#### Exercise:
How many of the lines below have "sortBy" in them? Say the number and nothing more.

___ Exercise input ___

-- ==== Sys2Proof/Machine/Compute.lean ====
section
/-!
DEFINITION. Work on cells, engines and sorters: claims and offers (R125, R222, R243, R266, R378), completions with
the writes of an item (R93, R132), the Parallax votes (R446 to R452, R464), windows and passes.
-/

namespace Sys2Proof.Machine

/-! ### Order of offers (R378) -/

/-- Does an offer of a unit kind go to one job before another? Kinds: 0 cells, 1 engines, 2 sorters. -/
def Dev.offerBefore (d : Dev) (kind : Nat) (a b : Job) : Bool :=
  if a.part != b.part then
    let ua := (d.part a.part).shareUse.getD kind 0 * d.pforce b.part 0x15 1
    let ub := (d.part b.part).shareUse.getD kind 0 * d.pforce a.part 0x15 1
    decide (ua < ub) || (ua == ub && decide (a.part < b.part))
  else
    decide (a.shareUse.getD kind 0 < b.shareUse.getD kind 0) ||
      (a.shareUse.getD kind 0 == b.shareUse.getD kind 0 && decide (a.id < b.id))

/-- The job an offer goes to. -/
def Dev.offered (d : Dev) (kind : Nat) (l : List Job) : Option Job :=
  l.foldl (fun (acc : Option Job) j =>
    match acc with
    | none => some j
    | some b => some (if d.offerBefore kind j b then j else b)) none

/-- Is an instance of a kind running? -/
def Inst.runs (x : Inst) (k : UnitKind) : Bool := decide (x.state = .running) && decide (x.kind = k)

/-- The jobs with a round at work, by class, in the order given: guaranteed ones by admission. -/
def Dev.workingJobs (d : Dev) (guaranteed : Bool) : List (Job × Round) :=
  (sortBy (fun (a b : Job) => decide (a.admitOrder < b.admitOrder)) d.liveJobs).filterMap (fun j =>
    if j.batch.guaranteed != guaranteed then none
    else match j.round with
      | some r => if r.working j.batch then some (j, r) else none
      | none => none)

/-! ### Votes (R446 to R451) -/

/-- Is an item sampled (R446)?
[notes/assumptions 17 DESIGN CHOICE, safe] -/
def Dev.sampled (d : Dev) (x : Inst) (item : Nat) : Bool := (item + x.phi) % max (d.forceAt 0x5000 1) 1 == 0

/-- A vote entered for an item whose original starts on a unit; one held before keeps what it has. -/
def Inst.startVote (x : Inst) (item unit : Nat) : Inst :=
  if x.votes.any (fun v => v.item == item) then
    x.modVote item (fun v => { v with
      orig := unit, origSum := none, dup := if v.dup = some unit then none else v.dup
      dupSum := if v.dup = some unit then none else v.dupSum })
  else { x with votes := x.votes ++ [{ item := item, orig := unit }] }

/-- Does a vote wait for its duplicate, or for its third execution, to be taken? -/
def Vote.waits (v : Vote) : Option Role :=
  if v.needThird then (if v.third.isNone && v.thirdSum.isNone then some .third else none)
  else if v.dup.isNone && v.dupSum.isNone then some .duplicate else none

/-- The units an execution must not use. -/
def Vote.used (v : Vote) : List Nat := [v.orig] ++ (if v.needThird then v.dup.toList else [])

/-- May a cell take a duplicate or third execution of a job's tile (R448)? -/
def Dev.mayCheck (d : Dev) (j : Job) (r : Round) (v : Vote) (n : Nat) : Bool :=
  d.cellUp n && !v.used.contains n &&
    !(d.guaranteedJobs.any (fun g => g.id != j.id && g.grant.cells.contains n)) &&
    (n / 8 != v.orig / 8 || r.cells.all (fun c => c / 8 == v.orig / 8))

/-- May an engine take a duplicate of a slice: the other half of the stack, else the same half (R135)? -/
def Dev.mayCheckSlice (d : Dev) (v : Vote) (n : Nat) : Bool :=
  let k := v.orig / 16
  let other := (d.stackEngines k).filter (fun e => e / 8 != v.orig % 16 / 8)
  d.engineUp n && n / 16 == k && n != v.orig && (other.isEmpty || n % 16 / 8 != v.orig % 16 / 8)

/-- The engine of a third execution: the lowest in service that ran neither (R451). -/
def Dev.thirdEngine (d : Dev) (v : Vote) : Option Nat :=
  (((d.stackEngines (v.orig / 16)).map (fun e => v.orig / 16 * 16 + e)).find? (fun n => !v.used.contains n))

/-- Where a vote stands. -/
inductive Verdict where
  | open
  | agree
  | third
  | original
  | replace
  | unresolved
  deriving DecidableEq, Repr

/-- The comparator's verdict (R451).
[notes/assumptions 95 DEDUCED, unsafe] -/
def Vote.verdict (v : Vote) : Verdict :=
  if v.needThird then
    match v.thirdSum with
    | none => .open
    | some t => if some t = v.origSum then .original else if some t = v.dupSum then .replace else .unresolved
  else match v.origSum, v.dupSum with
    | some a, some b => if a = b then .agree else .third
    | _, _ => .open

/-! ### Holding work -/

/-- What a unit is to run. -/
structure Work where
  job : Nat
  round : Nat
  op : Nat
  item : Nat
  role : Role
  cost : Nat
  charged : Bool

/-- The work as a unit holds it from an instant. -/
def Work.held (w : Work) (t : Tns) : Held :=
  { job := w.job, round := w.round, op := w.op, item := w.item, role := w.role, cost := w.cost, start := t
    charged := w.charged, since := t }

/-- A duplicate or third execution taken by a unit.
[notes/assumptions 103 DEDUCED, unsafe] -/
def Inst.takeCheck (x : Inst) (item unit : Nat) (role : Role) : Inst :=
  x.modVote item (fun v => if role = .third then { v with third := some unit } else { v with dup := some unit })

/-! ### Claims of cells (R243, R244, R266, R448) -/

/-- The next tile of an instance's counter in a region: the re-issue list first. -/
def Inst.nextTile (x : Inst) (g : Nat) : Option Nat :=
  let mine := x.ranges.filter (fun t => t.region == g)
  match (sortBy (fun a b => decide (a < b)) (mine.flatMap (·.reissue))).head? with
  | some t => some t
  | none => (mine.find? (fun t => decide (t.next < t.last))).map (·.next)

/-- A tile taken from a region's counter or list. -/
def Inst.takeTile (x : Inst) (g item : Nat) : Inst :=
  { x with ranges := x.ranges.map (fun t =>
      if t.region != g then t
      else if t.reissue.contains item then { t with reissue := t.reissue.filter (· != item) }
      else if t.next = item && t.next < t.last then { t with next := t.next + 1 } else t) }

/-- The first running cell instance of a round with a tile for a region.
[notes/assumptions 102 DEDUCED, unsafe] -/
def Round.tileFor (r : Round) (g : Nat) : Option (Inst × Nat) :=
  r.insts.findSome? (fun x => if x.runs .cells then (x.nextTile g).map (fun t => (x, t)) else none)

/-- The problem and the tile of an item at the instance's present stage. -/
def Inst.tileAt (x : Inst) (j : Job) (r : Round) (item : Nat) : IProb × Tile :=
  let t := (x.tiles j.prog r.phase r.members.length).getD item ⟨0, 0, 0, 0, 0, 0⟩
  ((x.probs j.prog r.phase r.members.length).getD t.prob ⟨0, 0, 0, 0, 0, 0, none, 0, 0⟩, t)

/-- 12 + T_x of a tile (R232, R250). -/
def State.tileCost (s : State) (j : Job) (r : Round) (x : Inst) (item : Nat) : Nat :=
  let o := j.prog.op x.op
  let q := x.tileAt j r item
  let l := (s.view j r).kvList (q.1.memberOf 0) o.attLayer
  12 + tileTime j.prog o (o.stages.getD x.stage .finish) q.1 q.2 (queryPos o l (q.2.row0 + q.2.rows - 1) / 64 + 1)

/-- A pending duplicate or third execution that a cell may take, lowest job and operator first.
[notes/assumptions 103 DEDUCED, unsafe] -/
def Dev.checkFor (d : Dev) (n : Nat) : Option (Job × Round × Inst × Vote × Role) :=
  d.liveJobs.findSome? (fun j =>
    match j.round with
    | none => none
    | some r =>
      if !r.working j.batch then none
      else r.insts.findSome? (fun x =>
        if !x.runs .cells then none
        else x.votes.findSome? (fun v =>
          match v.waits with
          | some role => if d.mayCheck j r v n then some (j, r, x, v, role) else none
          | none => none)))

/-- The guaranteed job whose grant holds a cell, with its round at work. -/
def Dev.ownerOf (d : Dev) (n : Nat) : Option (Job × Round) :=
  (d.workingJobs true).find? (fun j => j.2.cells.contains n || j.1.grant.cells.contains n)

/-- Has the round of the guaranteed job that a cell is granted to completed in the tick, or failed, so that best-effort
work may run there (R59, R378)? -/
def Dev.grantReleased (d : Dev) (n : Nat) : Bool :=
  d.guaranteedJobs.all (fun j => !j.grant.cells.contains n || j.round.any (fun r => r.ready || r.decided || r.doomed j.batch))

___

#### Answer space:
2